**Stored records:**
┄┄┄┄┄┄┄┄┄┄┄┄┄┄┄┄┄┄┄┄
-- ==== Sys2Proof/Safety.lean ====
section
/-! DEFINITION. What claims call a good state, a reachable state, a fault and a frame. -/

namespace Sys2Proof.Machine

/-! ## Good and reachable states -/

/-- The invariant of the block: U of P is 1 (R21), RAM and image are in canonical form and within their bounds, and the
image is not empty (R36, R177). Canonical form and bounds of the two stores are a property of the model's own
representation (DESIGN CHOICE, notes/assumptions/5.md). -/
abbrev State.Inv (s : State) : Prop :=
  getFlag .U s.p = true ∧ Memory.wf s.ram = true ∧ Memory.below s.ram romBase = true ∧
  Memory.wf s.prg = true ∧ Memory.below s.prg s.prgLen = true ∧ 0 < s.prgLen

/-- The states a block passes through between its steps: construction, completed steps and host calls (R85). -/
inductive Reachable : State → Prop where
  | construct {q : Config.Params} {s : State} : Machine.construct q = .ok s → Reachable s
  | step {s t : State} : Reachable s → Machine.step s = .next t → Reachable t
  | host {s : State} (c : HostCall) : Reachable s → Reachable (applyHost c s)

/-! ## Faults -/

/-- The operand whose location the instruction writes in Apply: the pure stores and the read-modify-writes (R82). -/
def Instr.writes : Instr → Option Operand
  | .sta o | .stx o | .sty o | .sax o => some o
  | .asl o | .rol o | .lsr o | .ror o | .dec o | .inc o => some o
  | .jmp _ | .jsr _ | .rts | .rti | .brk
  | .bpl _ | .bmi _ | .bvc _ | .bvs _ | .bcc _ | .bcs _ | .bne _ | .beq _
  | .tax | .txa | .tay | .tya | .tsx | .txs
  | .clc | .sec | .cli | .sei | .clv | .cld | .sed
  | .pha | .php | .pla | .plp | .inx | .iny | .dex | .dey | .nop | .nopInert _ _
  | .ora _ | .and _ | .eor _ | .adc _ | .lda _ | .cmp _ | .sbc _
  | .ldx _ | .bit _ | .ldy _ | .cpy _ | .cpx _
  | .anc _ _ | .alr _ | .arr _ | .las _ _ | .axs _ | .sbcUndoc _ | .gap _ => none

/-- The fault a write to a location raises (R40, R42), if any. -/
def Loc.fault : Loc → Option Fault
  | .acc => none
  | .const i => some (.constantWrite i)
  | .mem a => if romBase ≤ a.toNat then some (.romWrite a) else none

/-! ## Frames -/

/-- The 8-bit registers beside P. -/
inductive Reg where
  | A | X | Y | SP
  deriving DecidableEq, Repr

/-- The value of a register. -/
def getReg (r : Reg) (s : State) : Byte :=
  match r with
  | .A => s.a
  | .X => s.x
  | .Y => s.y
  | .SP => s.sp

/-- Every register but those listed holds in `t` what it held in `s`. -/
def RegsKept (except : List Reg) (s t : State) : Prop := ∀ r, r ∉ except → getReg r t = getReg r s

/-- Every flag but those listed holds in `t` what it held in `s`. -/
def FlagsKept (except : List Flag) (s t : State) : Prop := ∀ f, f ∉ except → getFlag f t.p = getFlag f s.p

/-- Every address reads in `t` as it read in `s`. -/
def MemKept (s t : State) : Prop := ∀ b, memRead b t = memRead b s

/-- Every address reads in `t` as it read in `s`, but for `a`, which reads `v`. -/
def MemStored (a : Word) (v : Byte) (s t : State) : Prop :=
  ∀ b, memRead b t = if b = a then v else memRead b s

/-- PC is `n` past the PC of `s`, `mod 2^16`. -/
def PcPast (n : Nat) (s t : State) : Prop := t.pc.toNat = (s.pc.toNat + n) % 2 ^ 16

/-- Z and N describe the byte `v`: Z is "v is zero", N is bit 7 of `v` (R17). -/
def ZNOf (v : Byte) (t : State) : Prop :=
  getFlag .Z t.p = decide (v.toNat = 0) ∧ getFlag .N t.p = decide (128 ≤ v.toNat)

/-- The instruction completes in a state that has the property. -/
def Gives (i : Instr) (s : State) (post : State → Prop) : Prop := ∃ t, exec i s = .next t ∧ post t

/-- The opcode bytes of the forms of an instruction are exactly the rows listed, opcode and mode. -/
def OpcodesAre (mk : Operand → Instr) (rows : List (Byte × Mode)) : Prop :=
  ∀ op m, (op, m) ∈ rows ↔ ∃ o, o.mode = m ∧ (mk o).WellFormed = true ∧ (mk o).opcode = op

end Sys2Proof.Machine
end

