/-! ## Encoding -/

/-- Words written out from the encodings of 42 to 46 and R69, R70: one or more of each family. -/
def Obligations.SpecWordsDecode : Prop :=
  decode [0x4C, 0xF5, 0xC5] = .ok (.jmp (.abs 0xC5F5), []) ∧
  decode [0x6C, 0xFF, 0x02] = .ok (.jmp (.ind 0x02FF), []) ∧
  decode [0x20, 0x00, 0xD0] = .ok (.jsr 0xD000, []) ∧
  decode [0x00, 0xEA] = .ok (.brk, [0xEA]) ∧
  decode [0x30, 0x02] = .ok (.bmi 0x02, []) ∧
  decode [0xBA] = .ok (.tsx, []) ∧
  decode [0x89, 0x10] = .ok (.nopInert 0x89 (some (.imm 0x10)), []) ∧
  decode [0x71, 0x86] = .ok (.adc (.indy 0x86), []) ∧
  decode [0x9D, 0xFF, 0x7F] = .ok (.sta (.absx 0x7FFF), []) ∧
  decode [0x96, 0x10] = .ok (.stx (.zpy 0x10), []) ∧
  decode [0xBE, 0x00, 0x30] = .ok (.ldx (.absy 0x3000), []) ∧
  decode [0x9C, 0x00, 0x30] = .ok (.sty (.absx 0x3000), []) ∧
  decode [0x83, 0x20] = .ok (.sax (.indx 0x20), []) ∧
  decode [0xEB, 0x01] = .ok (.sbcUndoc (.imm 0x01), []) ∧
  decode [0x12, 0x34] = .ok (.gap 0x12, [0x34]) ∧
  decode [0x9D, 0xFF] = .error (.truncated 0x9D) ∧ decode [] = .error .noBytes

/-- Decoding an encoded row of the opcode table gives it back and leaves the bytes after it (R61, R72). -/
def Obligations.DecodeOfEncodeIsTheInstruction : Prop :=
  ∀ (i : Instr) (rest : List Byte), i.WellFormed = true → decode (encode i ++ rest) = .ok (i, rest)

/-- Every opcode byte has one entry, and encoding it gives the bytes decoded: the first bytes, as many as the
instruction's length, 1 to 3 (R62, R72). -/
def Obligations.EncodeOfDecodeIsTheBytes : Prop :=
  ∀ op b1 b2 : Byte,
    (decodeInstr op b1 b2).WellFormed = true ∧
    encode (decodeInstr op b1 b2) = [op, b1, b2].take (opcodeLength op) ∧
    1 ≤ opcodeLength op ∧ opcodeLength op ≤ 3

/-- The four decode classes and their counts, and the eight gaps (R66, R70). The counts are the spec's own inference:
R66's "The counts are 36 direct, 27 inert, 185 resolved and 8 gap opcodes". -/
def Obligations.DecodeClassesPartitionTheOpcodes : Prop :=
  let ops := (List.range 256).map (BitVec.ofNat 8)
  (ops.filter (classOf · == .direct)).length = 36 ∧ (ops.filter (classOf · == .inert)).length = 27 ∧
  (ops.filter (classOf · == .resolved)).length = 185 ∧
  ops.filter (classOf · == .gap) = [0x12, 0x32, 0x52, 0x72, 0x92, 0xB2, 0xD2, 0xF2] ∧
  ∀ op, classOf op = .gap ↔ ∀ b1 b2, decodeInstr op b1 b2 = .gap op

/-- The Y-index override: in the indexed cells of R63 the index is Y for exactly six opcodes (R64). -/
def Obligations.YOverrideIsExactlySixOpcodes : Prop :=
  ∀ op : Byte,
    (cellMode (bbbOf op) (ccOf op) = some .zeroPageX →
      resolverMode op = some (if op ∈ [0x96, 0x97, 0xB6, 0xB7] then .zeroPageY else .zeroPageX)) ∧
    (cellMode (bbbOf op) (ccOf op) = some .absoluteX →
      resolverMode op = some (if op ∈ [0xBE, 0xBF] then .absoluteY else .absoluteX)) ∧
    (cellMode (bbbOf op) (ccOf op) ≠ some .zeroPageX → cellMode (bbbOf op) (ccOf op) ≠ some .absoluteX →
      resolverMode op = cellMode (bbbOf op) (ccOf op))

/-! ## The step -/

/-- Fetch, dispatch and execution (R76 to R78): the bytes at PC always decode, to a row of the opcode table, and
the step is that instruction's meaning at that state. -/
def Obligations.StepRunsTheDecodedInstruction : Prop :=
  (∀ s i rest, decode (fetchBytes s) = .ok (i, rest) → step s = exec i s) ∧
  ∀ s, ∃ i rest, decode (fetchBytes s) = .ok (i, rest) ∧ i.WellFormed = true

/-- The model's own placing of an instruction (notes/assumptions/7.md), from any state: the next step runs exactly
the instruction of the table word, and the registers are as before. -/
def Obligations.FetchWordIsRunByTheNextStep : Prop :=
  ∀ (s : State) (nbits w : Nat) (i : Instr), decodeTableWord nbits w = some i →
    step (s.withFetchWord nbits w) = exec i (s.withFetchWord nbits w) ∧
    (s.withFetchWord nbits w).pc = s.pc ∧ (s.withFetchWord nbits w).p = s.p ∧
    RegsKept [] s (s.withFetchWord nbits w)

/-- A step is total: a next state or one of the two fatal reasons, never a refusal (R84). -/
def Obligations.StepIsTotal : Prop :=
  ∀ s, (∃ t, step s = .next t) ∨ (∃ i, step s = .fault (.constantWrite i)) ∨ ∃ a, step s = .fault (.romWrite a)
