-- ==== Sys2Proof/Laws/Flags.lean ====
section
/-! SUPPORT. Flag getters after flag setters, and the ALU cores in terms of unbounded integers. -/

namespace Sys2Proof.Machine

/-- A getter after a setter: U always reads 1 after it is set, any other flag reads what was stored, and the
other flags are unchanged (R23). -/
theorem getFlag_setFlag (f g : Flag) (b : Bool) (p : Byte) :
    getFlag f (setFlag g b p) = if f = g then (b || g == .U) else getFlag f p := by
  cases g <;> cases b <;> cases f <;>
    simp [getFlag, setFlag, Flag.mask, Flag.bit]

/-- The flags after Z and N are set from a result (R17). -/
theorem getFlag_setZN (f : Flag) (r p : Byte) :
    getFlag f (setZN r p) = if f = .Z then r == 0 else if f = .N then r.getLsbD 7 else getFlag f p := by
  cases f <;> simp [setZN, getFlag_setFlag]

theorem getFlag_setCmp (f : Flag) (a m p : Byte) :
    getFlag f (setCmp a m p) =
      if f = .C then decide (m.toNat ≤ a.toNat) else if f = .Z then BitVec.ofInt 8 ((a.toNat : Int) - m.toNat) == 0
      else if f = .N then (BitVec.ofInt 8 ((a.toNat : Int) - m.toNat)).getLsbD 7 else getFlag f p := by
  cases f <;> simp [setCmp, getFlag_setZN, getFlag_setFlag]

theorem getFlag_setShift (f : Flag) (o : ShiftOut) (p : Byte) :
    getFlag f (setShift o p) =
      if f = .C then o.c else if f = .Z then o.r == 0 else if f = .N then o.r.getLsbD 7 else getFlag f p := by
  cases f <;> simp [setShift, getFlag_setZN, getFlag_setFlag]

theorem getFlag_setBit (f : Flag) (a m p : Byte) :
    getFlag f (setBit a m p) =
      if f = .Z then a &&& m == 0 else if f = .N then m.getLsbD 7 else if f = .V then m.getLsbD 6 else getFlag f p := by
  cases f <;> simp [setBit, getFlag_setFlag]

/-- U of a byte stored into P is 1 (R21, R22). -/
@[simp] theorem getFlag_U_statusValue (v : Byte) : getFlag .U (statusValue v) = true := by
  simp [getFlag, statusValue, unusedMask, Flag.bit]

/-- No flag setter clears U (R23). -/
theorem getFlag_U_setFlag {f : Flag} {b : Bool} {p : Byte} (h : getFlag .U p = true) :
    getFlag .U (setFlag f b p) = true := by
  rw [getFlag_setFlag]; split <;> simp_all

@[simp] theorem getFlag_U_setZN (r p : Byte) : getFlag .U (setZN r p) = getFlag .U p := by simp [getFlag_setZN]

@[simp] theorem getFlag_U_setCmp (a m p : Byte) : getFlag .U (setCmp a m p) = getFlag .U p := by simp [getFlag_setCmp]

@[simp] theorem getFlag_U_setShift (o : ShiftOut) (p : Byte) : getFlag .U (setShift o p) = getFlag .U p := by
  simp [getFlag_setShift]

@[simp] theorem getFlag_U_setBit (a m p : Byte) : getFlag .U (setBit a m p) = getFlag .U p := by simp [getFlag_setBit]

/-- Two bytes with the same eight flags are the same byte. -/
theorem eq_of_getFlag {p q : Byte} (h : ∀ f, getFlag f p = getFlag f q) : p = q := by
  apply BitVec.eq_of_getLsbD_eq
  intro i hi
  have h0 := h .C; have h1 := h .Z; have h2 := h .I; have h3 := h .D
  have h4 := h .B; have h5 := h .U; have h6 := h .V; have h7 := h .N
  simp only [getFlag, Flag.bit] at h0 h1 h2 h3 h4 h5 h6 h7
  interval_cases i <;> assumption

end Sys2Proof.Machine
end

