-- ==== Sys2Proof/Laws/Ops.lean ====
section
/-! SUPPORT. One lemma per shared operation that says all it can do: the router, the stack, locations and the
shapes of a resolved operation. Later proofs cite these and do not unfold the operations. -/

namespace Sys2Proof.Machine

/-! ## Byte order -/

@[simp] theorem word_hi_lo (w : Word) : word (hi w) (lo w) = w := by
  apply BitVec.eq_of_getLsbD_eq
  intro i h
  simp only [word, hi, lo, BitVec.getLsbD_or, BitVec.getLsbD_shiftLeft, BitVec.getLsbD_setWidth,
    BitVec.getLsbD_extractLsb']
  by_cases h8 : i < 8
  · simp [h8, h]
  · simp [h8, h, show 8 + (i - 8) = i by omega, show i - 8 < 8 by omega, show i - 8 < 16 by omega]

@[simp] theorem lo_word (h l : Byte) : lo (word h l) = l := by
  apply BitVec.eq_of_getLsbD_eq
  intro i hi
  simp [word, lo, hi, show i < 16 by omega]

@[simp] theorem hi_word (h l : Byte) : hi (word h l) = h := by
  apply BitVec.eq_of_getLsbD_eq
  intro i hi
  simp [word, Sys2Proof.hi, hi, show 8 + i < 16 by omega]

/-- The value of a little-endian pair (R43). -/
theorem toNat_word (h l : Byte) : (word h l).toNat = l.toNat + 256 * h.toNat := by
  have hh := h.isLt
  have hl := l.isLt
  simp only [word, BitVec.toNat_or, BitVec.toNat_shiftLeft, BitVec.toNat_setWidth]
  rw [Nat.mod_eq_of_lt (by omega : h.toNat < 2 ^ 16), Nat.mod_eq_of_lt (by omega : l.toNat < 2 ^ 16), Nat.shiftLeft_eq,
    Nat.mod_eq_of_lt (by omega), Nat.mul_comm h.toNat, ← Nat.two_pow_add_eq_or_of_lt (i := 8) (by omega)]
  omega

theorem lo_eq_ofNat (w : Word) : lo w = BitVec.ofNat 8 w.toNat := by
  apply BitVec.eq_of_toNat_eq; simp [lo]

theorem hi_eq_ofNat (w : Word) : hi w = BitVec.ofNat 8 (w.toNat / 256) := by
  apply BitVec.eq_of_toNat_eq; simp [hi, Nat.shiftRight_eq_div_pow]

/-! ## The router -/

/-- A router read depends on RAM, the image and its length alone. -/
theorem memRead_congr {s t : State} (h1 : s.ram = t.ram) (h2 : s.prg = t.prg) (h3 : s.prgLen = t.prgLen) (a : Word) :
    memRead a s = memRead a t := by simp [memRead, prgOffset, h1, h2, h3]

/-! What writes no memory leaves every read. -/

@[simp] theorem memRead_setA (b : Word) (v : Byte) (s : State) : memRead b (s.setA v) = memRead b s := rfl
@[simp] theorem memRead_setX (b : Word) (v : Byte) (s : State) : memRead b (s.setX v) = memRead b s := rfl
@[simp] theorem memRead_setY (b : Word) (v : Byte) (s : State) : memRead b (s.setY v) = memRead b s := rfl
@[simp] theorem memRead_setSP (b : Word) (v : Byte) (s : State) : memRead b (s.setSP v) = memRead b s := rfl
@[simp] theorem memRead_setPC (b : Word) (v : Word) (s : State) : memRead b (s.setPC v) = memRead b s := rfl
@[simp] theorem memRead_setP (b : Word) (v : Byte) (s : State) : memRead b (s.setP v) = memRead b s := rfl
@[simp] theorem memRead_updP (b : Word) (f : Byte → Byte) (s : State) : memRead b (s.updP f) = memRead b s := rfl
@[simp] theorem memRead_setFlag (b : Word) (f : Flag) (v : Bool) (s : State) : memRead b (s.setFlag f v) = memRead b s := rfl
@[simp] theorem memRead_advance (b : Word) (n : Nat) (s : State) : memRead b (s.advance n) = memRead b s := rfl
@[simp] theorem memRead_pull (b : Word) (s : State) : memRead b ((pull s).2) = memRead b s := rfl
@[simp] theorem memRead_pullStatus (b : Word) (s : State) : memRead b (pullStatus s) = memRead b s := rfl
@[simp] theorem memRead_pull16 (b : Word) (s : State) : memRead b ((pull16 s).2) = memRead b s := rfl
@[simp] theorem memRead_returnFromTrap (b : Word) (s : State) : memRead b (returnFromTrap s) = memRead b s := memRead_congr (by simp) (by simp) (by simp) b

/-- A read after a store to RAM (R38, R40): the byte stored at its own address, any other address as before; an
address of the PRG-ROM window always as before. -/
theorem memRead_ramWrite (a b : Word) (v : Byte) (s : State) :
    memRead b (ramWrite a v s) = if b = a ∧ b.toNat < romBase then v else memRead b s := by
  unfold memRead
  by_cases hr : romBase ≤ b.toNat
  · simp [hr, prgOffset]
  · rw [if_neg hr, if_neg hr, ramWrite_ram, Memory.read_write]
    have hb : b.toNat < romBase := by omega
    simp [hb, ← BitVec.toNat_inj]

theorem memRead_ramWrite_of_ne {a b : Word} (v : Byte) (s : State) (h : b ≠ a) :
    memRead b (ramWrite a v s) = memRead b s := by simp [memRead_ramWrite, h]

theorem memWrite_of_lt {a : Word} (v : Byte) (s : State) (h : a.toNat < romBase) :
    memWrite a v s = .next (ramWrite a v s) := by simp [memWrite, h]

theorem memWrite_of_ge {a : Word} (v : Byte) (s : State) (h : romBase ≤ a.toNat) :
    memWrite a v s = .fault (.romWrite a) := by simp [memWrite, h]

/-! ## The stack -/

theorem toNat_stackAddr (p : Byte) : (stackAddr p).toNat = 0x100 + p.toNat := by
  have := p.isLt
  simp [stackAddr, zext16]
  omega

theorem stackAddr_lt (p : Byte) : (stackAddr p).toNat < romBase := by
  have := p.isLt
  rw [toNat_stackAddr]; simp [romBase]; omega

theorem stackAddr_inj {p q : Byte} : stackAddr p = stackAddr q ↔ p = q := by
  rw [← BitVec.toNat_inj, toNat_stackAddr, toNat_stackAddr, ← BitVec.toNat_inj]; omega

/-- A stack address is always in RAM, so the store of `push` is the router's and never faults (R46). -/
theorem memWrite_stackAddr (p v : Byte) (s : State) :
    memWrite (stackAddr p) v s = .next (ramWrite (stackAddr p) v s) := memWrite_of_lt v s (stackAddr_lt p)

/-- A read after a push: the byte pushed at its own stack address, every other address as before (R46). -/
theorem memRead_push (v : Byte) (s : State) (b : Word) :
    memRead b (push v s) = if b = stackAddr s.sp then v else memRead b s := by
  show memRead b (ramWrite (stackAddr s.sp) v s) = _
  rw [memRead_ramWrite]
  by_cases hb : b = stackAddr s.sp
  · simp [hb, stackAddr_lt]
  · simp [hb]

/-- Pulling after a push gives the byte and the stack pointer back (R46, R47). -/
theorem pull_push (v : Byte) (s : State) : (pull (push v s)).1 = v ∧ (pull (push v s)).2.sp = s.sp := by
  constructor
  · have h : s.sp - 1 + 1 = s.sp := by simp
    rw [pull_fst, push_sp, h, memRead_push, if_pos rfl]
  · simp

/-- A read after a 16-bit push: the high byte at the stack pointer, the low byte below it (R43, R46). -/
theorem memRead_push16 (w : Word) (s : State) (b : Word) :
    memRead b (push16 w s) =
      if b = stackAddr s.sp then hi w else if b = stackAddr (s.sp - 1) then lo w else memRead b s := by
  have hne : ∀ p : Byte, p - 1 ≠ p := by decide
  show memRead b (push (lo w) (push (hi w) s)) = _
  rw [memRead_push, memRead_push, push_sp]
  by_cases h1 : b = stackAddr (s.sp - 1)
  · rw [if_pos h1, if_neg (by rw [h1, stackAddr_inj]; exact hne _), if_pos h1]
  · rw [if_neg h1, if_neg h1]

/-- The word a 16-bit pull gives (R104). -/
theorem pull16_fst (s : State) :
    (pull16 s).1 = word (memRead (stackAddr (s.sp + 2)) s) (memRead (stackAddr (s.sp + 1)) s) := by
  have h : ∀ p : Byte, p + 1 + 1 = p + 2 := by decide
  show word (memRead (stackAddr (s.sp + 1 + 1)) (pull s).2) _ = _
  rw [h, memRead_congr (t := s) rfl rfl rfl]
  rfl

/-! ## The trap -/

/-- A read after BRK's trap: the return address and the status with B and U set on the stack (R106). -/
theorem memRead_takeTrap (r : Word) (s : State) (b : Word) :
    memRead b (takeTrap r s) =
      if b = stackAddr s.sp then hi r else if b = stackAddr (s.sp - 1) then lo r
      else if b = stackAddr (s.sp - 2) then s.p ||| (breakMask ||| unusedMask) else memRead b s := by
  have h2 : ∀ p : Byte, p - 1 - 1 = p - 2 ∧ p - 2 ≠ p ∧ p - 2 ≠ p - 1 := by decide
  obtain ⟨e, hn, hm⟩ := h2 s.sp
  rw [memRead_congr (takeTrap_ram s r) (takeTrap_prg s r) (takeTrap_prgLen s r), memRead_push, memRead_push16, push16_sp, e]
  by_cases h : b = stackAddr (s.sp - 2)
  · rw [if_pos h, if_neg (by rw [h, stackAddr_inj]; exact hn), if_neg (by rw [h, stackAddr_inj]; exact hm), if_pos h]
  · rw [if_neg h, if_neg h]

/-- An address of the PRG-ROM window reads after BRK's trap as before it. -/
theorem memRead_takeTrap_rom (r : Word) (s : State) {b : Word} (hb : romBase ≤ b.toNat) :
    memRead b (takeTrap r s) = memRead b s := by
  have h : ∀ p : Byte, b ≠ stackAddr p := by
    intro p e
    have := stackAddr_lt p
    rw [e] at hb; omega
  rw [memRead_takeTrap, if_neg (h _), if_neg (h _), if_neg (h _)]

/-- PC after BRK's trap: the word at the vector (R106). -/
theorem takeTrap_pc (r : Word) (s : State) : (takeTrap r s).pc = read16 brkVector s := by
  have h : (takeTrap r s).pc = read16 brkVector (takeTrap r s) := by
    simp only [takeTrap, State.setPC_pc]
    generalize State.setFlag .I true _ = u
    exact congrArg₂ word (memRead_congr rfl rfl rfl _) (memRead_congr rfl rfl rfl _)
  rw [h, read16, read16, memRead_takeTrap_rom r s (by decide), memRead_takeTrap_rom r s (by decide)]

/-- PC after the return from a trap: the two bytes above the status (R105). -/
theorem returnFromTrap_pc (s : State) :
    (returnFromTrap s).pc = word (memRead (stackAddr (s.sp + 3)) s) (memRead (stackAddr (s.sp + 2)) s) := by
  have h : ∀ p : Byte, p + 1 + 1 = p + 2 ∧ p + 1 + 2 = p + 3 := by decide
  show (pull16 (pullStatus s)).1 = _
  rw [pull16_fst, pullStatus_sp, (h s.sp).1, (h s.sp).2,
    memRead_congr (s := pullStatus s) (t := s) (by simp) (by simp) (by simp),
    memRead_congr (s := pullStatus s) (t := s) (by simp) (by simp) (by simp)]

/-! ## Locations and the four shapes -/

/-- Everything a location write can do (R42). -/
theorem locWrite_cases (l : Loc) (v : Byte) (s : State) :
    (l = .acc ∧ locWrite l v s = .next (s.setA v)) ∨
    (∃ i, l = .const i ∧ locWrite l v s = .fault (.constantWrite i)) ∨
    (∃ a, l = .mem a ∧ a.toNat < romBase ∧ locWrite l v s = .next (ramWrite a v s)) ∨
    (∃ a, l = .mem a ∧ romBase ≤ a.toNat ∧ locWrite l v s = .fault (.romWrite a)) := by
  cases l with
  | acc => exact .inl ⟨rfl, rfl⟩
  | const i => exact .inr (.inl ⟨i, rfl, rfl⟩)
  | mem a =>
    by_cases h : a.toNat < romBase
    · exact .inr (.inr (.inl ⟨a, rfl, h, memWrite_of_lt v s h⟩))
    · exact .inr (.inr (.inr ⟨a, rfl, by omega, memWrite_of_ge v s (by omega)⟩))

/-- A load or compute always completes, with `f` applied to the byte read and the state after the PC advance (R82). -/
theorem loadOp_eq (o : Operand) (f : Byte → State → State) (s : State) :
    loadOp o f s = .next (f (operandValue o s) (s.advance o.mode.len)) := rfl

/-- What a store that completes leaves (R82). -/
theorem storeOp_next {o : Operand} {v : Byte} {s t : State} (h : storeOp o v s = .next t) :
    (resolve o s = .acc ∧ t = (s.advance o.mode.len).setA v) ∨
    ∃ a, resolve o s = .mem a ∧ a.toNat < romBase ∧ t = ramWrite a v (s.advance o.mode.len) := by
  unfold storeOp at h
  rcases locWrite_cases (resolve o s) v (s.advance o.mode.len) with
    ⟨hl, he⟩ | ⟨i, hl, he⟩ | ⟨a, hl, ha, he⟩ | ⟨a, hl, ha, he⟩ <;> rw [he] at h <;> cases h
  · exact .inl ⟨hl, rfl⟩
  · exact .inr ⟨a, hl, ha, rfl⟩

/-- What a read-modify-write that completes leaves (R82): in the accumulator form A is written through its port,
in a memory form the flags are the operation's. -/
theorem modifyOp_next {o : Operand} {r : Byte → Byte} {f : Byte → Byte → Byte} {s t : State}
    (h : modifyOp o r f s = .next t) :
    (resolve o s = .acc ∧
      t = ((s.advance o.mode.len).updP (f (operandValue o s))).setA (r (operandValue o s))) ∨
    ∃ a, resolve o s = .mem a ∧ a.toNat < romBase ∧
      t = ramWrite a (r (operandValue o s)) ((s.advance o.mode.len).updP (f (operandValue o s))) := by
  unfold modifyOp at h
  rcases locWrite_cases (resolve o s) (r (operandValue o s))
      ((s.advance o.mode.len).updP (f (operandValue o s))) with
    ⟨hl, he⟩ | ⟨i, hl, he⟩ | ⟨a, hl, ha, he⟩ | ⟨a, hl, ha, he⟩ <;> simp only [he] at h <;> cases h
  · exact .inl ⟨hl, rfl⟩
  · exact .inr ⟨a, hl, ha, rfl⟩

end Sys2Proof.Machine
end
┄┄┄┄┄┄┄┄┄┄┄┄┄┄┄┄┄┄┄┄
**How to complete this task:** All lines above from the one containing "as before; an" to the one containing "memRead b (ramWrite a v s) = memRead" must be repeated exactly, both lines included, and no others.

**Answer to this exercise:**
/-- A read after a store to RAM (R38, R40): the byte stored at its own address, any other address as before; an
address of the PRG-ROM window always as before. -/
theorem memRead_ramWrite (a b : Word) (v : Byte) (s : State) :
    memRead b (ramWrite a v s) = if b = a ∧ b.toNat < romBase then v else memRead b s := by
  unfold memRead
  by_cases hr : romBase ≤ b.toNat
  · simp [hr, prgOffset]
  · rw [if_neg hr, if_neg hr, ramWrite_ram, Memory.read_write]
    have hb : b.toNat < romBase := by omega
    simp [hb, ← BitVec.toNat_inj]

theorem memRead_ramWrite_of_ne {a b : Word} (v : Byte) (s : State) (h : b ≠ a) :
    memRead b (ramWrite a v s) = memRead b s := by simp [memRead_ramWrite, h]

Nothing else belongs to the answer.